Subcompact crossover SUV

The Citroën Basalt is a subcompact crossover SUV developed for emerging markets such as India and South America.

The design was previewed by the "Basalt Vision" concept car, presented in March 2024. The production model was unveiled on 2 August 2024, with teaser images being published early in July.

== Markets ==
=== Brazil ===
The Basalt was launched in Brazil on 2 October 2024, with three trim levels: Feel, Shine and First Edition. Two engine options are available: a 1.0-litre petrol and a 1.0-litre turbocharged petrol. At the time of its introduction, the Basalt was the cheapest SUV on sale in Brazil.

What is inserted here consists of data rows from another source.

/-- Registers of FLK: FLK_TWIN_CFG to FLK_CHAIN_ERR. -/
def regTableFlkA : List RegDesc := [
  ⟨"FLK_TWIN_CFG", 0x9000000, 1, 0x4, [⟨0, 1, .ro, 0⟩, ⟨1, 1, .ro, 0⟩, ⟨2, 1, .rw, 1⟩, ⟨8, 8, .rw, 0x0A⟩, ⟨16, 8, .rw, 0x28⟩]⟩,
  ⟨"FLK_TWIN_STS", 0x9000004, 1, 0x4, [⟨0, 3, .ro, 0⟩, ⟨3, 1, .ro, 0⟩, ⟨4, 2, .ro, 0⟩, ⟨6, 1, .ro, 0⟩, ⟨7, 1, .ro, 0⟩, ⟨8, 1, .ro, 0⟩, ⟨9, 1, .ro, 0⟩, ⟨16, 8, .ro, 0⟩]⟩,
  ⟨"FLK_EPOCH", 0x9000008, 1, 0x4, [⟨0, 32, .ro, 0⟩]⟩,
  ⟨"FLK_TWIN_EPOCH", 0x900000C, 1, 0x4, [⟨0, 32, .ro, 0⟩]⟩,
  ⟨"FLK_LEASE_STS", 0x9000010, 1, 0x4, [⟨0, 8, .ro, 0⟩, ⟨8, 8, .ro, 0⟩, ⟨16, 16, .rc, 0⟩]⟩,
  ⟨"FLK_MIRROR_STS", 0x9000014, 1, 0x4, [⟨0, 16, .ro, 0⟩, ⟨16, 16, .rc, 0⟩]⟩,
  ⟨"FLK_DIGEST_CNT", 0x9000018, 1, 0x4, [⟨0, 16, .rc, 0⟩, ⟨16, 8, .ro, 0⟩]⟩,
  ⟨"FLK_DIGEST_LAST", 0x900001C, 1, 0x4, [⟨0, 6, .ro, 0⟩, ⟨6, 2, .ro, 0⟩, ⟨8, 24, .ro, 0⟩]⟩,
  ⟨"FLK_SAMPLE_CFG", 0x9000020, 1, 0x4, [⟨0, 8, .rw, 0x40⟩]⟩,
  ⟨"FLK_SAMPLE_CNT", 0x9000024, 1, 0x4, [⟨0, 24, .rc, 0⟩, ⟨24, 8, .rc, 0⟩]⟩,
  ⟨"FLK_SELFTEST_STS", 0x9000028, 1, 0x4, [⟨0, 8, .ro, 0⟩]⟩,
  ⟨"FLK_CHANGE_CNT", 0x900002C, 1, 0x4, [⟨0, 32, .ro, 0⟩]⟩,
  ⟨"FLK_RESYNC_STS", 0x9000030, 1, 0x4, [⟨0, 32, .ro, 0⟩]⟩,
  ⟨"FLK_TWIN_HEALTH", 0x9000034, 1, 0x4, [⟨0, 7, .ro, 0⟩, ⟨7, 1, .ro, 0⟩, ⟨8, 3, .ro, 0⟩, ⟨11, 1, .ro, 0⟩, ⟨16, 16, .ro, 0⟩]⟩,
  ⟨"FLK_STALE_CNT", 0x9000038, 1, 0x4, [⟨0, 16, .rc, 0⟩, ⟨16, 16, .rc, 0⟩]⟩,
  ⟨"FLK_TWIN_ERR", 0x900003C, 1, 0x4, [⟨0, 1, .w1c, 0⟩, ⟨1, 1, .w1c, 0⟩, ⟨2, 1, .w1c, 0⟩, ⟨3, 1, .w1c, 0⟩, ⟨4, 1, .w1c, 0⟩, ⟨5, 1, .w1c, 0⟩, ⟨6, 1, .w1c, 0⟩, ⟨7, 1, .w1c, 0⟩, ⟨8, 1, .w1c, 0⟩, ⟨9, 1, .w1c, 0⟩, ⟨10, 1, .w1c, 0⟩, ⟨11, 1, .w1c, 0⟩, ⟨12, 1, .w1c, 0⟩]⟩,
  ⟨"FLK_LOST_CLEAR", 0x9000040, 1, 0x4, [⟨0, 32, .rc, 0⟩]⟩,
  ⟨"FLK_TP_STS", 0x9001000, 8, 0x100, [⟨0, 1, .ro, 0⟩, ⟨1, 3, .ro, 0⟩]⟩,
  ⟨"FLK_TP_CORR_CNT", 0x9001004, 8, 0x100, [⟨0, 32, .rc, 0⟩]⟩,
  ⟨"FLK_TP_RETRY_CNT", 0x9001008, 8, 0x100, [⟨0, 16, .rc, 0⟩, ⟨16, 16, .rc, 0⟩]⟩,
  ⟨"FLK_CHAIN_CFG", 0x9000800, 1, 0x4, [⟨0, 12, .rw, 0⟩, ⟨12, 1, .rw, 0⟩, ⟨13, 6, .rw, 0x10⟩, ⟨19, 4, .rw, 0x3⟩]⟩,
  ⟨"FLK_CHAIN_EPOCH", 0x9000804, 1, 0x4, [⟨0, 32, .rw, 0⟩]⟩,
  ⟨"FLK_ROUTE_SEL", 0x9000808, 1, 0x4, [⟨0, 8, .rw, 0⟩]⟩,
  ⟨"FLK_ROUTE_DATA", 0x900080C, 1, 0x4, [⟨0, 12, .rw, 0⟩, ⟨12, 4, .rw, 0⟩, ⟨16, 3, .rw, 0⟩, ⟨19, 3, .rw, 0⟩, ⟨22, 1, .rw, 0⟩, ⟨31, 1, .rw, 0⟩]⟩,
  ⟨"FLK_WIN_SEL", 0x9000810, 1, 0x4, [⟨0, 6, .rw, 0⟩]⟩,
  ⟨"FLK_WIN_DATA0", 0x9000814, 1, 0x4, [⟨0, 20, .rw, 0⟩]⟩,
  ⟨"FLK_WIN_DATA1", 0x9000818, 1, 0x4, [⟨0, 20, .rw, 0⟩]⟩,
  ⟨"FLK_WIN_DATA2", 0x900081C, 1, 0x4, [⟨0, 20, .rw, 0⟩]⟩,
  ⟨"FLK_WIN_DATA3", 0x9000820, 1, 0x4, [⟨0, 12, .rw, 0⟩, ⟨12, 12, .rw, 0⟩, ⟨24, 1, .rw, 0⟩, ⟨31, 1, .rw, 0⟩]⟩,
  ⟨"FLK_WIN_DATA4", 0x9000824, 1, 0x4, [⟨0, 32, .rw, 0⟩]⟩,
  ⟨"FLK_WIN_DATA5", 0x9000828, 1, 0x4, [⟨0, 32, .rw, 0⟩]⟩,
  ⟨"FLK_INGRESS_SEL", 0x900082C, 1, 0x4, [⟨0, 8, .rw, 0⟩]⟩,
  ⟨"FLK_INGRESS_DATA", 0x9000830, 1, 0x4, [⟨0, 5, .rw, 0⟩, ⟨31, 1, .rw, 0⟩]⟩,
  ⟨"FLK_CLASS_SEL", 0x9000834, 1, 0x4, [⟨0, 5, .rw, 0⟩]⟩,
  ⟨"FLK_CLASS_BIND", 0x9000838, 1, 0x4, [⟨0, 12, .rw, 0⟩, ⟨31, 1, .rw, 0⟩]⟩,
  ⟨"FLK_CHAIN_STS", 0x900083C, 1, 0x4, [⟨0, 8, .ro, 0⟩, ⟨8, 13, .ro, 0⟩]⟩,
  ⟨"FLK_CHAIN_FWD_CNT", 0x9000840, 1, 0x4, [⟨0, 32, .rc, 0⟩]⟩,
  ⟨"FLK_CHAIN_DROP", 0x9000844, 1, 0x4, [⟨0, 16, .rc, 0⟩, ⟨16, 16, .rc, 0⟩]⟩,
  ⟨"FLK_CHAIN_ABORT", 0x9000848, 1, 0x4, [⟨0, 16, .rc, 0⟩, ⟨16, 16, .rc, 0⟩]⟩,
  ⟨"FLK_CHAIN_ERR", 0x900084C, 1, 0x4, [⟨0, 1, .w1c, 0⟩, ⟨1, 1, .w1c, 0⟩, ⟨2, 1, .w1c, 0⟩, ⟨3, 1, .w1c, 0⟩, ⟨4, 1, .w1c, 0⟩, ⟨5, 1, .w1c, 0⟩]⟩]

/-- Registers of FLK: FLK_CP_STS to FLK_CP_RETRY_CNT. -/
def regTableFlkB : List RegDesc := [
  ⟨"FLK_CP_STS", 0x9002000, 8, 0x100, [⟨0, 1, .ro, 0⟩, ⟨1, 3, .ro, 0⟩]⟩,
  ⟨"FLK_CP_CORR_CNT", 0x9002004, 8, 0x100, [⟨0, 32, .rc, 0⟩]⟩,
  ⟨"FLK_CP_RETRY_CNT", 0x9002008, 8, 0x100, [⟨0, 16, .rc, 0⟩, ⟨16, 16, .rc, 0⟩]⟩]

/-- Registers of DIU: DIU_SCRUB_CFG to DIU_LOST_CLEAR. -/
def regTableDiu : List RegDesc := [
  ⟨"DIU_SCRUB_CFG", 0x6000000, 1, 0x4, [⟨0, 8, .rw, 0x18⟩, ⟨8, 1, .rw, 1⟩]⟩,
  ⟨"DIU_SCRUB_STS", 0x6000004, 1, 0x4, [⟨0, 7, .ro, 0⟩, ⟨8, 8, .rc, 0⟩, ⟨16, 16, .rc, 0⟩]⟩,
  ⟨"DIU_CFG", 0x6000008, 1, 0x4, [⟨0, 16, .rw, 0x0010⟩]⟩,
  ⟨"DIU_CE_SEL", 0x600000C, 1, 0x4, [⟨0, 4, .rw, 0⟩]⟩,
  ⟨"DIU_CE_DATA", 0x6000010, 1, 0x4, [⟨0, 16, .rc, 0⟩, ⟨16, 16, .rc, 0⟩]⟩,
  ⟨"DIU_CE_LOG_SEL", 0x6000014, 1, 0x4, [⟨0, 6, .rw, 0⟩]⟩,
  ⟨"DIU_CE_LOG_LO", 0x6000018, 1, 0x4, [⟨0, 32, .ro, 0⟩]⟩,
  ⟨"DIU_CE_LOG_HI", 0x600001C, 1, 0x4, [⟨0, 5, .ro, 0⟩, ⟨5, 4, .ro, 0⟩, ⟨9, 2, .ro, 0⟩, ⟨11, 1, .ro, 0⟩, ⟨12, 1, .ro, 0⟩]⟩,
  ⟨"DIU_HARD_CNT", 0x6000020, 1, 0x4, [⟨0, 16, .rc, 0⟩, ⟨16, 16, .rc, 0⟩]⟩,
  ⟨"DIU_MERGE_STS", 0x6000024, 1, 0x4, [⟨0, 6, .ro, 0⟩, ⟨16, 16, .rc, 0⟩]⟩,
  ⟨"DIU_UE_REPAIR", 0x6000028, 1, 0x4, [⟨0, 8, .rc, 0⟩, ⟨8, 8, .rc, 0⟩, ⟨16, 8, .rc, 0⟩]⟩,
  ⟨"DIU_POISON_STS", 0x600002C, 1, 0x4, [⟨0, 17, .ro, 0⟩, ⟨17, 1, .ro, 0⟩]⟩,
  ⟨"DIU_POISON_CNT", 0x6000030, 1, 0x4, [⟨0, 32, .rc, 0⟩]⟩,
  ⟨"DIU_SPARE_STS", 0x6000034, 1, 0x4, [⟨0, 16, .ro, 0⟩, ⟨16, 8, .ro, 0⟩]⟩,
  ⟨"DIU_ERR", 0x6000038, 1, 0x4, [⟨0, 1, .w1c, 0⟩, ⟨1, 1, .w1c, 0⟩, ⟨2, 1, .w1c, 0⟩, ⟨3, 1, .w1c, 0⟩, ⟨4, 1, .w1c, 0⟩, ⟨5, 1, .w1c, 0⟩, ⟨6, 1, .w1c, 0⟩]⟩,
  ⟨"DIU_LOST_CLEAR", 0x600003C, 1, 0x4, [⟨0, 32, .rc, 0⟩]⟩]

/-- Registers of CKU: CKU_STS to CKU_LOST_CLEAR. -/
def regTableCku : List RegDesc := [
  ⟨"CKU_STS", 0xB000000, 1, 0x4, [⟨0, 1, .ro, 0⟩, ⟨1, 1, .ro, 0⟩, ⟨2, 1, .ro, 0⟩]⟩,
  ⟨"CKU_XTS_STS", 0xB000004, 1, 0x4, [⟨0, 16, .ro, 0xFFFF⟩]⟩,
  ⟨"CKU_GCM_STS", 0xB000008, 1, 0x4, [⟨0, 24, .ro, 0xFFFFFF⟩, ⟨24, 5, .ro, 0x02⟩]⟩,
  ⟨"CKU_GCM_SEL", 0xB00000C, 1, 0x4, [⟨0, 5, .rw, 0⟩]⟩,
  ⟨"CKU_GCM_ROLE", 0xB000010, 1, 0x4, [⟨0, 3, .rw, 1⟩]⟩,
  ⟨"CKU_GCM_EPOCH", 0xB000014, 1, 0x4, [⟨0, 32, .ro, 0x00000001⟩]⟩,
  ⟨"CKU_PLOT_SEL", 0xB000018, 1, 0x4, [⟨0, 12, .rw, 0⟩]⟩,
  ⟨"CKU_PLOT_KEYGEN", 0xB00001C, 1, 0x4, [⟨0, 16, .ro, 0⟩, ⟨16, 16, .ro, 0⟩]⟩,
  ⟨"CKU_CHECK_CNT", 0xB000020, 1, 0x4, [⟨0, 16, .rc, 0⟩, ⟨16, 16, .rc, 0⟩]⟩,
  ⟨"CKU_TAG_FAIL", 0xB000024, 1, 0x4, [⟨0, 16, .rc, 0⟩, ⟨16, 16, .rc, 0⟩]⟩,
  ⟨"CKU_LEN_ERR", 0xB000028, 1, 0x4, [⟨0, 12, .ro, 0⟩, ⟨16, 16, .rc, 0⟩]⟩,
  ⟨"CKU_KEY_CACHE", 0xB00002C, 1, 0x4, [⟨0, 16, .rc, 0⟩, ⟨16, 16, .rc, 0⟩]⟩,
  ⟨"CKU_LINK_KEY_STS", 0xB000030, 1, 0x4, [⟨0, 1, .ro, 0⟩, ⟨1, 8, .ro, 0⟩, ⟨16, 16, .rc, 0⟩]⟩,
  ⟨"CKU_KEYWIN_CTL", 0xB000040, 1, 0x4, [⟨0, 8, .wo, 0⟩, ⟨8, 2, .wo, 0⟩, ⟨10, 1, .wo, 0⟩, ⟨11, 1, .wo, 0⟩]⟩,
  ⟨"CKU_KEYWIN_DATA", 0xB000044, 12, 0x4, [⟨0, 32, .wo, 0⟩]⟩,
  ⟨"CKU_ERR", 0xB000074, 1, 0x4, [⟨0, 1, .w1c, 0⟩, ⟨1, 1, .w1c, 0⟩, ⟨2, 1, .w1c, 0⟩, ⟨3, 1, .w1c, 0⟩, ⟨4, 1, .w1c, 0⟩, ⟨5, 1, .w1c, 0⟩, ⟨6, 1, .w1c, 0⟩, ⟨7, 1, .w1c, 0⟩, ⟨8, 1, .w1c, 0⟩, ⟨9, 1, .w1c, 0⟩]⟩,
  ⟨"CKU_LOST_CLEAR", 0xB000078, 1, 0x4, [⟨0, 32, .rc, 0⟩]⟩]

/-- Registers of BPM: BPM_POOL_SEL to BPM_LOST_CLEAR. -/
def regTableBpm : List RegDesc := [
  ⟨"BPM_POOL_SEL", 0xA000000, 1, 0x4, [⟨0, 2, .rw, 0⟩]⟩,
  ⟨"BPM_POOL_CFG", 0xA000004, 1, 0x4, [⟨0, 8, .ro, 0x40⟩]⟩,
  ⟨"BPM_POOL_USABLE", 0xA000008, 1, 0x4, [⟨0, 24, .ro, 0⟩]⟩,
  ⟨"BPM_POOL_FREE", 0xA00000C, 1, 0x4, [⟨0, 24, .ro, 0⟩]⟩,
  ⟨"BPM_POOL_CACHE", 0xA000010, 1, 0x4, [⟨0, 11, .ro, 0⟩]⟩,
  ⟨"BPM_POOL_WM", 0xA000014, 1, 0x4, [⟨0, 7, .rw, 0x06⟩]⟩,
  ⟨"BPM_POOL_GRANTS", 0xA000018, 1, 0x4, [⟨0, 32, .rc, 0⟩]⟩,
  ⟨"BPM_POOL_EMPTY_CNT", 0xA00001C, 1, 0x4, [⟨0, 16, .rc, 0⟩, ⟨16, 16, .rc, 0⟩]⟩,
  ⟨"BPM_REGION", 0xA000020, 1, 0x4, [⟨0, 16, .ro, 0⟩, ⟨16, 16, .ro, 0⟩]⟩,
  ⟨"BPM_BAD_FREE_LAST", 0xA000024, 1, 0x4, [⟨0, 12, .ro, 0⟩, ⟨12, 4, .ro, 0⟩, ⟨16, 2, .ro, 0⟩, ⟨18, 2, .ro, 0⟩]⟩,
  ⟨"BPM_BAD_FREE_IDX", 0xA000028, 1, 0x4, [⟨0, 23, .ro, 0⟩]⟩,
  ⟨"BPM_BAD_FREE_CNT", 0xA00002C, 1, 0x4, [⟨0, 16, .rc, 0⟩, ⟨16, 16, .rc, 0⟩]⟩,
  ⟨"BPM_QUAR", 0xA000030, 1, 0x4, [⟨0, 16, .ro, 0⟩]⟩,
  ⟨"BPM_ERR", 0xA000034, 1, 0x4, [⟨0, 1, .w1c, 0⟩, ⟨1, 1, .w1c, 0⟩, ⟨2, 1, .w1c, 0⟩, ⟨3, 1, .w1c, 0⟩, ⟨4, 1, .w1c, 0⟩, ⟨5, 1, .w1c, 0⟩, ⟨6, 1, .w1c, 0⟩]⟩,
  ⟨"BPM_LOST_CLEAR", 0xA000038, 1, 0x4, [⟨0, 32, .rc, 0⟩]⟩]

/-- Registers of PHS: PHS_STATE to PHS_SNAP_VAL. -/
def regTablePhs : List RegDesc := [
  ⟨"PHS_STATE", 0xC000000, 1, 0x4, [⟨0, 3, .ro, 0⟩, ⟨3, 1, .ro, 0⟩, ⟨4, 1, .ro, 0⟩, ⟨5, 5, .ro, 0⟩, ⟨10, 3, .ro, 0⟩]⟩,
  ⟨"PHS_PWR_CTL", 0xC000004, 1, 0x4, [⟨0, 1, .wo, 0⟩, ⟨1, 1, .wo, 0⟩]⟩,
  ⟨"PHS_SEQ_CFG", 0xC000008, 1, 0x4, [⟨0, 8, .rw, 0x0A⟩, ⟨8, 4, .rw, 0x1⟩, ⟨12, 8, .rw, 0x14⟩, ⟨20, 8, .rw, 0x0A⟩]⟩,
  ⟨"PHS_RAIL_STS", 0xC00000C, 1, 0x4, [⟨0, 7, .ro, 0⟩, ⟨7, 7, .ro, 0⟩, ⟨14, 9, .ro, 0⟩]⟩,
  ⟨"PHS_RST_SEL", 0xC000010, 1, 0x4, [⟨0, 4, .rw, 0⟩]⟩,
  ⟨"PHS_RST_CFG", 0xC000014, 1, 0x4, [⟨0, 8, .rw, 2⟩, ⟨8, 1, .rw, 0⟩, ⟨9, 1, .ro, 1⟩]⟩,
  ⟨"PHS_MON_SEL", 0xC000018, 1, 0x4, [⟨0, 5, .rw, 0⟩]⟩,
  ⟨"PHS_MON_CTL", 0xC00001C, 1, 0x4, [⟨0, 1, .rw, 1⟩, ⟨1, 2, .rw, 2⟩, ⟨3, 1, .ro, 0⟩, ⟨4, 4, .rw, 0x8⟩, ⟨8, 4, .rw, 0x2⟩]⟩,
  ⟨"PHS_MON_SCALE", 0xC000020, 1, 0x4, [⟨0, 20, .rw, 1024⟩, ⟨20, 12, .rw, 0⟩]⟩,
  ⟨"PHS_MON_WARN", 0xC000024, 1, 0x4, [⟨0, 16, .rw, 1746⟩, ⟨16, 16, .rw, 1854⟩]⟩,
  ⟨"PHS_MON_FAULT", 0xC000028, 1, 0x4, [⟨0, 16, .rw, 1710⟩, ⟨16, 16, .rw, 1890⟩]⟩,
  ⟨"PHS_MON_VAL", 0xC00002C, 1, 0x4, [⟨0, 16, .ro, 0⟩, ⟨16, 1, .ro, 0⟩, ⟨17, 1, .ro, 0⟩]⟩,
  ⟨"PHS_WARN_FLAGS", 0xC000030, 1, 0x4, [⟨0, 24, .w1c, 0⟩]⟩,
  ⟨"PHS_FAULT_FLAGS", 0xC000034, 1, 0x4, [⟨0, 24, .w1c, 0⟩]⟩,
  ⟨"PHS_HOLDUP_CFG", 0xC000038, 1, 0x4, [⟨0, 7, .rw, 0x5A⟩, ⟨7, 7, .rw, 0x14⟩, ⟨14, 10, .rw, 0x05F⟩, ⟨24, 8, .rw, 0x3C⟩]⟩,
  ⟨"PHS_HOLDUP_CFG2", 0xC00003C, 1, 0x4, [⟨0, 16, .rw, 0x0640⟩, ⟨16, 16, .rw, 0x07D0⟩]⟩,
  ⟨"PHS_HOLDUP_CAP", 0xC000040, 1, 0x4, [⟨0, 24, .ro, 0⟩, ⟨24, 1, .ro, 0⟩, ⟨25, 1, .ro, 0⟩]⟩,
  ⟨"PHS_HOLDUP_E", 0xC000044, 1, 0x4, [⟨0, 16, .ro, 0⟩, ⟨16, 16, .ro, 0⟩]⟩,
  ⟨"PHS_BUDGET_PUB", 0xC000048, 1, 0x4, [⟨0, 21, .ro, 0⟩, ⟨21, 1, .ro, 0⟩, ⟨22, 1, .ro, 0⟩]⟩,
  ⟨"PHS_KILN_CTL", 0xC00004C, 1, 0x4, [⟨0, 1, .rw, 0⟩, ⟨1, 1, .wo, 0⟩]⟩,
  ⟨"PHS_KILN_STS", 0xC000050, 1, 0x4, [⟨0, 1, .ro, 0⟩, ⟨1, 1, .ro, 0⟩, ⟨2, 2, .ro, 0⟩, ⟨4, 5, .ro, 0⟩, ⟨16, 16, .ro, 0⟩]⟩,
  ⟨"PHS_KILN_IMG_LO", 0xC000054, 1, 0x4, [⟨0, 32, .rw, 0⟩]⟩,
  ⟨"PHS_KILN_IMG_HI", 0xC000058, 1, 0x4, [⟨0, 32, .rw, 0⟩]⟩,
  ⟨"PHS_SNAP_CTL", 0xC00005C, 1, 0x4, [⟨0, 3, .rw, 0⟩, ⟨3, 4, .ro, 0⟩, ⟨7, 1, .wo, 0⟩]⟩,
  ⟨"PHS_SNAP_HDR", 0xC000060, 1, 0x4, [⟨0, 5, .ro, 0⟩, ⟨5, 2, .ro, 0⟩, ⟨7, 3, .ro, 0⟩, ⟨10, 1, .ro, 0⟩]⟩,
  ⟨"PHS_SNAP_TIME_LO", 0xC000064, 1, 0x4, [⟨0, 32, .ro, 0⟩]⟩,
  ⟨"PHS_SNAP_TIME_HI", 0xC000068, 1, 0x4, [⟨0, 32, .ro, 0⟩]⟩,
  ⟨"PHS_ERR", 0xC00006C, 1, 0x4, [⟨0, 1, .w1c, 0⟩, ⟨1, 1, .w1c, 0⟩, ⟨2, 1, .w1c, 0⟩, ⟨3, 1, .w1c, 0⟩, ⟨4, 1, .w1c, 0⟩, ⟨5, 1, .w1c, 0⟩, ⟨6, 1, .w1c, 0⟩, ⟨7, 1, .w1c, 0⟩, ⟨8, 1, .w1c, 0⟩]⟩,
  ⟨"PHS_LOST_CLEAR", 0xC000070, 1, 0x4, [⟨0, 32, .rc, 0⟩]⟩,
  ⟨"PHS_SNAP_VAL", 0xC000080, 24, 0x4, [⟨0, 16, .ro, 0⟩, ⟨16, 1, .ro, 0⟩, ⟨17, 1, .ro, 0⟩]⟩]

The same month, Citroën introduces a second concept car based on the Basalt named Citroën Basalt Vision Dark Concept. It has a black paintwork with some red elements, referencing the Citroën GS Basalte.

In November 2025, a third concept car is introduced, it is again named Citroën Basalt Vision Concept, but with a sportier look than the March 2024 version.

=== India ===
The Basalt was launched in India on 30 August 2024, with three trim levels: You, Plus and Max. Two engine options are available: a 1.2-litre petrol and a 1.2-litre turbocharged petrol.

=== Indonesia ===
The Basalt was launched on 24 July 2025 at the 32nd Gaikindo Indonesia International Auto Show. Imported from India, it was available with two variants: Standard and Dark Edition, both variants are powered by the 1.2-litre turbocharged petrol engine.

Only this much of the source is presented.